The Pigeon Movement – A rallying cry for French startups - VSerge
http://www.rudebaguette.com/2012/10/01/the-pigeon-movement-frances-last-hope-for-startups/

======
jgrahamc
I used to live in France and work in technology. To be honest increasing
capital gains tax to 60% is not that significant. The entire structure of
taxation and social charges and the rights of employees means that French
entrepreneurs should simply abandon their country if they want to build a
startup as might be seen in the US or UK.

Between the inability to fire people who aren't working out, to the huge
amount of time off people can claim (on top of their vacation) because of all
sorts of rights, to the 35 hour employee work week, to the amount of tax and
social charges the employer contributes, France is unsuitable for startups.
Various governments have talked about different incentives for small
companies, but the on the ground situation has not really changed.

I have a good friend who runs a small company in France making medical
devices.

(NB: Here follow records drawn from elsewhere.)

-- ==== Sys2Proof/Laws/BringUp.lean ====
section
/-!
SUPPORT. BEGIN against a card that answers, state by state (`44_init_fsm.md` R240-R263): each lemma says where
the state goes and which bytes it sent and took.
-/

namespace Sys2Proof.Machine

/-- One message exchange of the bring-up: the bytes sent, the answers left, and the registers it kept. -/
structure Said (mosi rest : List Byte) (s t : State) : Prop where
  sent      : t.sent = s.sent ++ mosi
  answers   : t.answers = rest
  params    : t.params = s.params
  buf       : t.buf = s.buf
  initState : t.initState = s.initState
  pathV2    : t.pathV2 = s.pathV2
  pollCmd   : t.pollCmd = s.pollCmd
  pollArg   : t.pollArg = s.pollArg
  cardType  : t.cardType = s.cardType
  csd       : t.csd = s.csd
  cid       : t.cid = s.cid

theorem Ran.said {n : Nat} {s t : State} {mosi rest : List Byte} (h : Ran n s t)
    (hs : t.sent = s.sent ++ mosi) (ha : t.answers = rest) : Said mosi rest s t :=
  ⟨hs, ha, h.host.params, h.buf, h.control.initState, h.control.pathV2, h.control.pollCmd, h.control.pollArg,
    h.session.cardType, h.session.csd, h.session.cid⟩

theorem sendCommand_said {cmd : Byte} (h6 : cmd.getLsbD 6 = false) (h7 : cmd.getLsbD 7 = false)
    (argument : BitVec 32) {q : Reply} {rest : List Byte} {s : State}
    (hq : q.Heard s.params.maxWaitBytes (stuffing false (cmdIndex cmd))) (h : s.answers = q.bytes ++ rest) :
    ∃ t, sendCommand cmd argument 0 s = (⟨q.r1, none, none⟩, t) ∧
      Said (q.mosi false (cmdIndex cmd) argument) rest s t := by
  have he := sendCommand_replied h6 h7 argument hq h
  have hr := sendCommand_ran cmd argument 0 s
  rw [he] at hr
  exact ⟨_, he, hr.said (replied_sent hq) (replied_answers hq h)⟩

/-- A command whose payload follows R1 directly. -/
theorem sendCommand_direct_said {cmd : Byte} (h6 : cmd.getLsbD 6 = false) (h7 : cmd.getLsbD 7 = false)
    (hb : dataBearing false (cmdIndex cmd) = false) (argument : BitVec 32) {q : Reply}
    {payload rest : List Byte} {s : State} (hp : payload ≠ [])
    (hq : q.Heard s.params.maxWaitBytes (stuffing false (cmdIndex cmd)))
    (h : s.answers = q.bytes ++ (payload ++ rest)) :
    ∃ t, sendCommand cmd argument payload.length s = (⟨q.r1, some payload, none⟩, t) ∧ t.resp = payload ∧
      Said (q.mosi false (cmdIndex cmd) argument ++ fillers payload.length) rest s t := by
  have he : sendCommand cmd argument payload.length s = (⟨q.r1, some payload, none⟩,
      (s.replied false (cmdIndex cmd) argument q).captured payload) := by
    rw [sendCommand_plain h6 h7, transact_direct hb hq hp h]
  have hr := sendCommand_ran cmd argument payload.length s
  rw [he] at hr
  refine ⟨_, he, State.captured_resp .., hr.said ?_ ?_⟩
  · have := onWire_sent (s.replied false (cmdIndex cmd) argument q) (o := fillers payload.length)
      (i := payload) (by simp)
    rw [replied_sent hq, List.append_assoc] at this
    simpa only [State.sent, State.captured, State.setResp_trace] using this
  · rw [State.captured, State.setResp_answers]
    exact onWire_answers_of_append (by simp) (replied_answers hq h)

/-- A data-bearing command and its block. -/
theorem sendCommand_block_said {cmd : Byte} (h6 : cmd.getLsbD 6 = false) (h7 : cmd.getLsbD 7 = false)
    (hb : dataBearing false (cmdIndex cmd) = true) (argument : BitVec 32) {q : Reply} {d : Block}
    {rest : List Byte} {s : State} (hp : d.payload ≠ []) (hr1 : q.r1 = 0)
    (hq : q.Heard s.params.maxWaitBytes (stuffing false (cmdIndex cmd)))
    (hw : d.wait < s.params.maxWaitBytes)
    (h : s.answers = q.bytes ++ (d.bytes s.params.crc16Seed ++ rest)) :
    ∃ t, sendCommand cmd argument d.payload.length s = (⟨0, some d.payload, none⟩, t) ∧
      t.resp = d.payload ∧ Said (q.mosi false (cmdIndex cmd) argument ++ fillers d.count) rest s t := by
  have he : sendCommand cmd argument d.payload.length s = (⟨0, some d.payload, none⟩,
      (s.replied false (cmdIndex cmd) argument q).capturedBlock d) := by
    rw [sendCommand_plain h6 h7, transact_block hb hq hr1 hp hw h]
  have hr := sendCommand_ran cmd argument d.payload.length s
  rw [he] at hr
  refine ⟨_, he, by rw [State.capturedBlock, State.setResp_resp], hr.said ?_ ?_⟩
  · have := onWire_sent (s.replied false (cmdIndex cmd) argument q) (o := fillers d.count)
      (i := d.bytes s.params.crc16Seed) (by rw [fillers_length, Block.bytes_length])
    rw [replied_sent hq, List.append_assoc] at this
    simpa only [State.sent, State.capturedBlock, State.blockHeard, State.setResp_trace, State.setCrc16_trace,
      State.setTok_trace, State.setAttempt_trace, State.replied_params] using this
  · rw [State.capturedBlock, State.setResp_answers]
    exact blockHeard_answers (by rw [State.replied_params]; exact replied_answers hq h)

theorem unanswered_sent {app : Bool} {index : BitVec 6} {argument : BitVec 32} {ignored silent : List Byte}
    {s : State} (h : ignored.length = 6 + stuffing app index) :
    (s.unanswered app index argument ignored silent).sent =
      s.sent ++ (frameBytes (buildFrame index argument) ++ fillers (stuffing app index + silent.length)) := by
  have := onWire_sent s (o := frameBytes (buildFrame index argument) ++
    fillers (stuffing app index + silent.length)) (i := ignored ++ silent) (by simp [h]; omega)
  simpa only [State.sent, State.unanswered, State.setAttempt_trace, State.setCrc7_trace, State.setFrame_trace]
    using this

theorem led_sent {app : Bool} {p : Reply} {s : State} {w : Nat} (hp : p.Leads app w) :
    (s.led app p).sent = s.sent ++ p.leadMosi app := by
  cases app
  · simp [Reply.leadMosi]
  · exact replied_sent (app := false) (index := 55) (hp rfl).1

/-- What a command without payload sends, however it goes. -/
theorem attempted_sent {app : Bool} {index : BitVec 6} {argument : BitVec 32} {a : Attempt} {p : Params}
    {s : State} (ha : a.Runs p app index) :
    (s.attempted app index argument a).sent = s.sent ++ a.mosi app index argument := by
  cases a with
  | answered lead reply =>
    rw [State.attempted, replied_sent ha.2, led_sent ha.1, List.append_assoc, Attempt.mosi]
  | unanswered lead ignored silent =>
    rw [State.attempted, unanswered_sent ha.2.duringFrame, led_sent ha.1, List.append_assoc, Attempt.mosi]
  | leadRejected lead => exact replied_sent (app := false) (index := 55) ha.2.1
  | leadUnanswered ignored silent =>
    rw [State.attempted, unanswered_sent (app := false) (index := 55) ha.2.1.duringFrame, Attempt.mosi]
    simp [stuffing, dataBearing]

theorem State.setAttempt_sent (s : State) (k : Nat) : (s.setAttempt k).sent = s.sent := rfl

theorem attempts_sent {app : Bool} {index : BitVec 6} {argument : BitVec 32} {d : Nat} {p : Params}
    (as : List Attempt) {k : Nat} {s : State} (ha : ∀ a ∈ as, a.Runs p app index) :
    (s.attempts app index argument d k as).sent = s.sent ++ as.flatMap (Attempt.mosi app index argument) := by
  induction as generalizing k s with
  | nil => simp [State.attempts]
  | cons a as ih =>
    rw [State.attempts, ih (fun x hx => ha x (by simp [hx])), State.delay_sent, attempted_sent (ha a (by simp)),
      State.setAttempt_sent, List.append_assoc, List.flatMap_cons]

/-- A command without payload, however it goes. -/
theorem sendCommand_attempted_said {cmd : Byte} (h6 : cmd.getLsbD 6 = false) (argument : BitVec 32)
    {a : Attempt} {rest : List Byte} {s : State} (ha : a.Runs s.params (cmdApp cmd) (cmdIndex cmd))
    (h : s.answers = a.bytes (cmdApp cmd) ++ rest) :
    ∃ t cls, sendCommand cmd argument 0 s = (⟨a.r1 s.params.errSentinel, none, cls⟩, t) ∧
      Said (a.mosi (cmdApp cmd) (cmdIndex cmd) argument) rest s t := by
  obtain ⟨cls, he, -⟩ := sendCommand_attempted h6 argument ha h
  have hr := sendCommand_ran cmd argument 0 s
  rw [he] at hr
  exact ⟨_, _, he, hr.said (attempted_sent ha) (attempted_answers ha h)⟩

/-- A data-bearing command that is not answered 0, or not answered (lines 13 and 18 of R155). -/
theorem sendCommand_block_refused {cmd : Byte} (h6 : cmd.getLsbD 6 = false) (h7 : cmd.getLsbD 7 = false)
    (hb : dataBearing false (cmdIndex cmd) = true) (argument : BitVec 32) {n : Nat} (hn : n ≠ 0) {a : Attempt}
    {rest : List Byte} {s : State} (ha : a.Runs s.params false (cmdIndex cmd))
    (h0 : a.r1 s.params.errSentinel ≠ 0) (h : s.answers = a.bytes false ++ rest) :
    ∃ t, sendCommand cmd argument n s = (⟨a.r1 s.params.errSentinel, none, some a.failClass⟩, t) ∧
      Said (a.mosi false (cmdIndex cmd) argument) rest s t := by
  have hr := sendCommand_ran cmd argument n s
  suffices he : sendCommand cmd argument n s = (⟨a.r1 s.params.errSentinel, none, some a.failClass⟩,
      s.attempted false (cmdIndex cmd) argument a) by
    rw [he] at hr
    exact ⟨_, he, hr.said (attempted_sent ha) (attempted_answers ha h)⟩
  rw [sendCommand_plain h6 h7]
  cases a with
  | answered lead q =>
    rw [transact_data hb hn (by simpa using ha.2) (by simpa [Attempt.bytes] using h)]
    exact if_pos h0
  | unanswered lead ignored silent =>
    exact transact_unanswered ha.2.duringFrame ha.2.wholePoll ha.2.noReply (by simpa [Attempt.bytes] using h)
  | leadRejected lead => cases ha.1
  | leadUnanswered ignored silent => cases ha.1

/-- A retry loop whose last attempt has the required result (R165). -/
theorem retry_said {cmd : Byte} (h6 : cmd.getLsbD 6 = false) (argument : BitVec 32) {required : Byte}
    {n d : Nat} (misses : List Attempt) {a : Attempt} {rest : List Byte} {s : State} (hn : misses.length < n)
    (hm : ∀ a ∈ misses, a.Runs s.params (cmdApp cmd) (cmdIndex cmd) ∧ a.r1 s.params.errSentinel ≠ required)
    (ha : a.Runs s.params (cmdApp cmd) (cmdIndex cmd) ∧ a.r1 s.params.errSentinel = required)
    (h : s.answers = misses.flatMap (Attempt.bytes (cmdApp cmd)) ++ (a.bytes (cmdApp cmd) ++ rest)) :
    ∃ t, sendCommandRetry cmd argument required n d s = (⟨required, none, none⟩, t) ∧
      Said (misses.flatMap (Attempt.mosi (cmdApp cmd) (cmdIndex cmd) argument) ++
        a.mosi (cmdApp cmd) (cmdIndex cmd) argument) rest s t := by
  have he := sendCommandRetry_hit h6 argument (d := d) misses hn hm ha.1 ha.2 h
  obtain ⟨-, a1, p1⟩ := retryFrom_attempts h6 (argument := argument) (d := d) misses (fuel := 0) (k := 1)
    (last := ⟨0, none, none⟩) hm h
  have hran := sendCommandRetry_ran cmd argument required n d s
  rw [he] at hran
  refine ⟨_, he, hran.said ?_ ?_⟩
  · rw [attempted_sent ha.1, State.setAttempt_sent, attempts_sent misses (fun x hx => (hm x hx).1),
      List.append_assoc]
  · exact attempted_answers (by rw [State.setAttempt_params, p1]; exact ha.1) (by rw [State.setAttempt_answers, a1])

/-! ### The states -/

/-- States Reset and IdleNegotiation (R240, R241). -/
theorem runInit_opening {o : Opening} {rest : List Byte} {s : State} (ho : o.Healthy s.params)
    (h : s.answers = o.dummy ++ (o.misses.flatMap (Attempt.bytes false) ++ (o.idle.bytes false ++ rest))) :
    ∃ t, runInit longestPath (beginEntry s) = runInit 5 t ∧ t.initState = .versionBranch ∧
      t.params = s.params ∧ t.buf = s.buf ∧ t.csd = s.csd ∧ t.cid = s.cid ∧ t.answers = rest ∧
      t.sent = s.sent ++ (fillers o.dummy.length ++ (o.misses.flatMap (Attempt.mosi false 0 0) ++
        o.idle.mosi false 0 0)) := by
  obtain ⟨is, hl, hs⟩ := beginStart_eq s
  have hb : beginStart s = (((beginEntry s).onWire (fillers s.params.dummyBytes) o.dummy).setCs
      .asserted).setInitState .idleNegotiation := by
    have := sendBytes_of_answers (s := beginEntry s) (os := fillers s.params.dummyBytes) (is := o.dummy)
      (rest := o.misses.flatMap (Attempt.bytes false) ++ (o.idle.bytes false ++ rest)) (by simp [ho.dummy]) h
    show ((sendBytes (fillers s.params.dummyBytes) (beginEntry s)).setCs .asserted).setInitState
      .idleNegotiation = _
    rw [this]
  have hx : (beginStart s).initState = .idleNegotiation := by rw [hb]; rfl
  have hp : (beginStart s).params = s.params := by rw [hb]; rfl
  have hbuf : (beginStart s).buf = s.buf := by rw [hb]; rfl
  have hcsd : (beginStart s).csd = s.csd := by rw [hb]; rfl
  have hcid : (beginStart s).cid = s.cid := by rw [hb]; rfl
  have ha : (beginStart s).answers = o.misses.flatMap (Attempt.bytes false) ++ (o.idle.bytes false ++ rest) := by
    rw [hb]
    exact onWire_answers_of_append (s := beginEntry s) (by simp [ho.dummy]) h
  have hse : (beginStart s).sent = s.sent ++ fillers o.dummy.length := by
    rw [hb, State.setInitState_sent, State.setCs_sent, onWire_sent _ (by simp [ho.dummy]), ho.dummy]
    rfl
  obtain ⟨t, he, hsaid⟩ := retry_said (cmd := 0x00) (by decide) 0 (required := 1)
    (n := s.params.cmd0Attempts) (d := s.params.cmd0RetryDelayUs) o.misses (a := o.idle) (rest := rest)
    (s := beginStart s) ho.budget (by rw [hp]; exact ho.misses) (by rw [hp]; exact ho.idle) ha
  rw [runInit_beginEntry]
  generalize beginStart s = u at hx hp hbuf hcsd hcid ha hse he hsaid ⊢
  refine ⟨t.setInitState .versionBranch, ?_, rfl, hsaid.params.trans hp, hsaid.buf.trans hbuf,
    hsaid.csd.trans hcsd, hsaid.cid.trans hcid, hsaid.answers, ?_⟩
  · have : initStep u = (none, t.setInitState .versionBranch) := by
      simp only [initStep, hx, initIdleNegotiation, hp, he]
      rfl
    rw [runInit, this]
  · rw [State.setInitState_sent, hsaid.sent, hse, List.append_assoc]
    rfl

/-- State VersionBranch where CMD8 is answered (R243). -/
theorem initStep_versionBranch {q : Reply} {payload rest : List Byte} {s : State}
    (hx : s.initState = .versionBranch) (hq : q.Heard s.params.maxWaitBytes 0) (hp : payload.length = 4)
    (h : s.answers = q.bytes ++ (payload ++ rest)) :
    ∃ t, Said (q.mosi false 8 0x000001AA ++ fillers 4) rest s t ∧ t.resp = payload ∧
      initStep s = if q.r1 = 1 then (none, t.setInitState .voltageCheck)
        else (none, (t.setPathV2 false).setInitState .readyPoll) := by
  obtain ⟨t, he, hr, hs⟩ := sendCommand_direct_said (cmd := 0x08) (by decide) (by decide) (by decide)
    0x000001AA (s := s) (payload := payload) (by rintro rfl; cases hp) hq h
  rw [hp] at he hs
  refine ⟨t, hs, hr, ?_⟩
  simp only [initStep, hx, initVersionBranch, he, isIdle, beq_iff_eq, goto]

The litany of employee problems that he has to face because he cannot
fire people is a nightmare and then there's the taxation. The reality is that
he is working to transfer the company's IP away from France and then leave. At
that point France starts getting 0 EUR in revenue from him and his firm.

Now, in case you think I 'hate France', here's the thing: I think it's a
wonderful country to live in, but it is not suited to startups.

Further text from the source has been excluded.